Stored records
* * * * * * * * *

-- ==== Sys2Proof/Machine/VectorInt.lean ====
section
/-! DEFINITION. The vector integer group, majors 0x30 to 0x3D (24 R417, R418). -/

namespace Sys2Proof.Machine

def ET.isInt (t : ET) : Bool := !t.isFloat
def anyET (_ : ET) : Bool := true

/-- An element-wise instruction of two sources, the second a register or the broadcast scalar (R417): the ET check of
R106, the poison check of R265, and the result of each active element from VSTART on. -/
def binaryM (i : Instr) (ok : ET → Bool) (d a b : BitVec 6) (k : BitVec 4) (z s : BitVec 1)
    (op : ET → Frm → Nat → Nat → Nat × Flags) (c : Cap) : M Unit := do
  let h ← hart
  if !ok h.et then refuse i
  let w := h.et.bytes
  consume k (if s = 1 then [(a.toNat, w)] else [(a.toNat, w), (b.toNat, w)])
  let f := fun n => op h.et h.frm (h.elem a.toNat w n) (operand h c s b w n)
  setHartM ((h.mapElems d.toNat w k z (fun n => (f n).1)).orFlags (flagsOf ((indices (h.due k) h.vl).map f)))

/-- An integer operation on `w`-bit patterns, which sets no flag. -/
def intOp (f : Nat → Nat → Nat → Nat) (t : ET) (_ : Frm) (x y : Nat) : Nat × Flags := (f t.bits x y, 0)

def addW (w x y : Nat) : Nat := (x + y) % 2 ^ w
def subW (w x y : Nat) : Nat := ofInt w ((x : Int) - y)
def mulW (w x y : Nat) : Nat := (x * y) % 2 ^ w
/-- The high half of the exact product. -/
def mulhW (u : BitVec 1) (w x y : Nat) : Nat :=
  if u = 1 then (x * y) >>> w else ofInt w ((toSigned w x * toSigned w y) / (2 ^ w : Nat))
def ltW (u : BitVec 1) (w x y : Nat) : Bool := if u = 1 then decide (x < y) else decide (toSigned w x < toSigned w y)
def minW (u : BitVec 1) (w x y : Nat) : Nat := if ltW u w y x then y else x
def maxW (u : BitVec 1) (w x y : Nat) : Nat := if ltW u w x y then y else x
/-- Shift amounts are taken modulo the width, unsigned. -/
def shlW (w x y : Nat) : Nat := (x <<< (y % w)) % 2 ^ w
def shrW (w x y : Nat) : Nat := x >>> (y % w)
def sarW (w x y : Nat) : Nat := ofInt w (toSigned w x / (2 ^ (y % w) : Nat))
/-- An exact result clamped to the range of `w` bits. -/
def clampW (u : BitVec 1) (w : Nat) (x : Int) : Nat :=
  if u = 1 then if x < 0 then 0 else if (2 ^ w : Nat) ≤ x then 2 ^ w - 1 else x.toNat
  else if x < -(2 ^ (w - 1) : Nat) then 2 ^ (w - 1) else if (2 ^ (w - 1) : Nat) ≤ x then 2 ^ (w - 1) - 1 else ofInt w x
def valueW (u : BitVec 1) (w x : Nat) : Int := if u = 1 then (x : Int) else toSigned w x
def addsatW (u : BitVec 1) (w x y : Nat) : Nat := clampW u w (valueW u w x + valueW u w y)
def subsatW (u : BitVec 1) (w x y : Nat) : Nat := clampW u w (valueW u w x - valueW u w y)

def vaddM (d a b : BitVec 6) (k : BitVec 4) (z s : BitVec 1) : Cap → M Unit :=
  binaryM (.vadd d a b k z s) ET.isInt d a b k z s (intOp addW)
def execVadd (d a b : BitVec 6) (k : BitVec 4) (z s : BitVec 1) (st : State) : Out :=
  vecIssue (.vadd d a b k z s) (vaddM d a b k z s) st
def vsubM (d a b : BitVec 6) (k : BitVec 4) (z s : BitVec 1) : Cap → M Unit :=
  binaryM (.vsub d a b k z s) ET.isInt d a b k z s (intOp subW)
def execVsub (d a b : BitVec 6) (k : BitVec 4) (z s : BitVec 1) (st : State) : Out :=
  vecIssue (.vsub d a b k z s) (vsubM d a b k z s) st
def vmulM (d a b : BitVec 6) (k : BitVec 4) (z s : BitVec 1) : Cap → M Unit :=
  binaryM (.vmul d a b k z s) ET.isInt d a b k z s (intOp mulW)
def execVmul (d a b : BitVec 6) (k : BitVec 4) (z s : BitVec 1) (st : State) : Out :=
  vecIssue (.vmul d a b k z s) (vmulM d a b k z s) st
def vmulhM (d a b : BitVec 6) (k : BitVec 4) (z s u : BitVec 1) : Cap → M Unit :=
  binaryM (.vmulh d a b k z s u) ET.isInt d a b k z s (intOp (mulhW u))
def execVmulh (d a b : BitVec 6) (k : BitVec 4) (z s u : BitVec 1) (st : State) : Out :=
  vecIssue (.vmulh d a b k z s u) (vmulhM d a b k z s u) st
def vminM (d a b : BitVec 6) (k : BitVec 4) (z s u : BitVec 1) : Cap → M Unit :=
  binaryM (.vmin d a b k z s u) ET.isInt d a b k z s (intOp (minW u))
def execVmin (d a b : BitVec 6) (k : BitVec 4) (z s u : BitVec 1) (st : State) : Out :=
  vecIssue (.vmin d a b k z s u) (vminM d a b k z s u) st
def vmaxM (d a b : BitVec 6) (k : BitVec 4) (z s u : BitVec 1) : Cap → M Unit :=
  binaryM (.vmax d a b k z s u) ET.isInt d a b k z s (intOp (maxW u))
def execVmax (d a b : BitVec 6) (k : BitVec 4) (z s u : BitVec 1) (st : State) : Out :=
  vecIssue (.vmax d a b k z s u) (vmaxM d a b k z s u) st
def vandM (d a b : BitVec 6) (k : BitVec 4) (z s : BitVec 1) : Cap → M Unit :=
  binaryM (.vand d a b k z s) anyET d a b k z s (intOp (fun _ x y => x &&& y))
def execVand (d a b : BitVec 6) (k : BitVec 4) (z s : BitVec 1) (st : State) : Out :=
  vecIssue (.vand d a b k z s) (vandM d a b k z s) st
def vorM (d a b : BitVec 6) (k : BitVec 4) (z s : BitVec 1) : Cap → M Unit :=
  binaryM (.vor d a b k z s) anyET d a b k z s (intOp (fun _ x y => x ||| y))
def execVor (d a b : BitVec 6) (k : BitVec 4) (z s : BitVec 1) (st : State) : Out :=
  vecIssue (.vor d a b k z s) (vorM d a b k z s) st
def vxorM (d a b : BitVec 6) (k : BitVec 4) (z s : BitVec 1) : Cap → M Unit :=
  binaryM (.vxor d a b k z s) anyET d a b k z s (intOp (fun _ x y => x ^^^ y))
def execVxor (d a b : BitVec 6) (k : BitVec 4) (z s : BitVec 1) (st : State) : Out :=
  vecIssue (.vxor d a b k z s) (vxorM d a b k z s) st
def vshlM (d a b : BitVec 6) (k : BitVec 4) (z s : BitVec 1) : Cap → M Unit :=
  binaryM (.vshl d a b k z s) ET.isInt d a b k z s (intOp shlW)
def execVshl (d a b : BitVec 6) (k : BitVec 4) (z s : BitVec 1) (st : State) : Out :=
  vecIssue (.vshl d a b k z s) (vshlM d a b k z s) st
def vshrM (d a b : BitVec 6) (k : BitVec 4) (z s : BitVec 1) : Cap → M Unit :=
  binaryM (.vshr d a b k z s) ET.isInt d a b k z s (intOp shrW)
def execVshr (d a b : BitVec 6) (k : BitVec 4) (z s : BitVec 1) (st : State) : Out :=
  vecIssue (.vshr d a b k z s) (vshrM d a b k z s) st
def vsarM (d a b : BitVec 6) (k : BitVec 4) (z s : BitVec 1) : Cap → M Unit :=
  binaryM (.vsar d a b k z s) ET.isInt d a b k z s (intOp sarW)
def execVsar (d a b : BitVec 6) (k : BitVec 4) (z s : BitVec 1) (st : State) : Out :=
  vecIssue (.vsar d a b k z s) (vsarM d a b k z s) st
def vaddsatM (d a b : BitVec 6) (k : BitVec 4) (z s u : BitVec 1) : Cap → M Unit :=
  binaryM (.vaddsat d a b k z s u) ET.isInt d a b k z s (intOp (addsatW u))
def execVaddsat (d a b : BitVec 6) (k : BitVec 4) (z s u : BitVec 1) (st : State) : Out :=
  vecIssue (.vaddsat d a b k z s u) (vaddsatM d a b k z s u) st
def vsubsatM (d a b : BitVec 6) (k : BitVec 4) (z s u : BitVec 1) : Cap → M Unit :=
  binaryM (.vsubsat d a b k z s u) ET.isInt d a b k z s (intOp (subsatW u))
def execVsubsat (d a b : BitVec 6) (k : BitVec 4) (z s u : BitVec 1) (st : State) : Out :=
  vecIssue (.vsubsat d a b k z s u) (vsubsatM d a b k z s u) st

end Sys2Proof.Machine
end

* * * * * * * * *

> _Exercise details_: Go to the line with "def vsubsatM (d" in the entries above and repeat every line from there through the line with "def execVsubsat (d", exactly and with no other text.

> _Exercise output_:
def vsubsatM (d a b : BitVec 6) (k : BitVec 4) (z s u : BitVec 1) : Cap → M Unit :=
  binaryM (.vsubsat d a b k z s u) ET.isInt d a b k z s (intOp (subsatW u))
def execVsubsat (d a b : BitVec 6) (k : BitVec 4) (z s u : BitVec 1) (st : State) : Out :=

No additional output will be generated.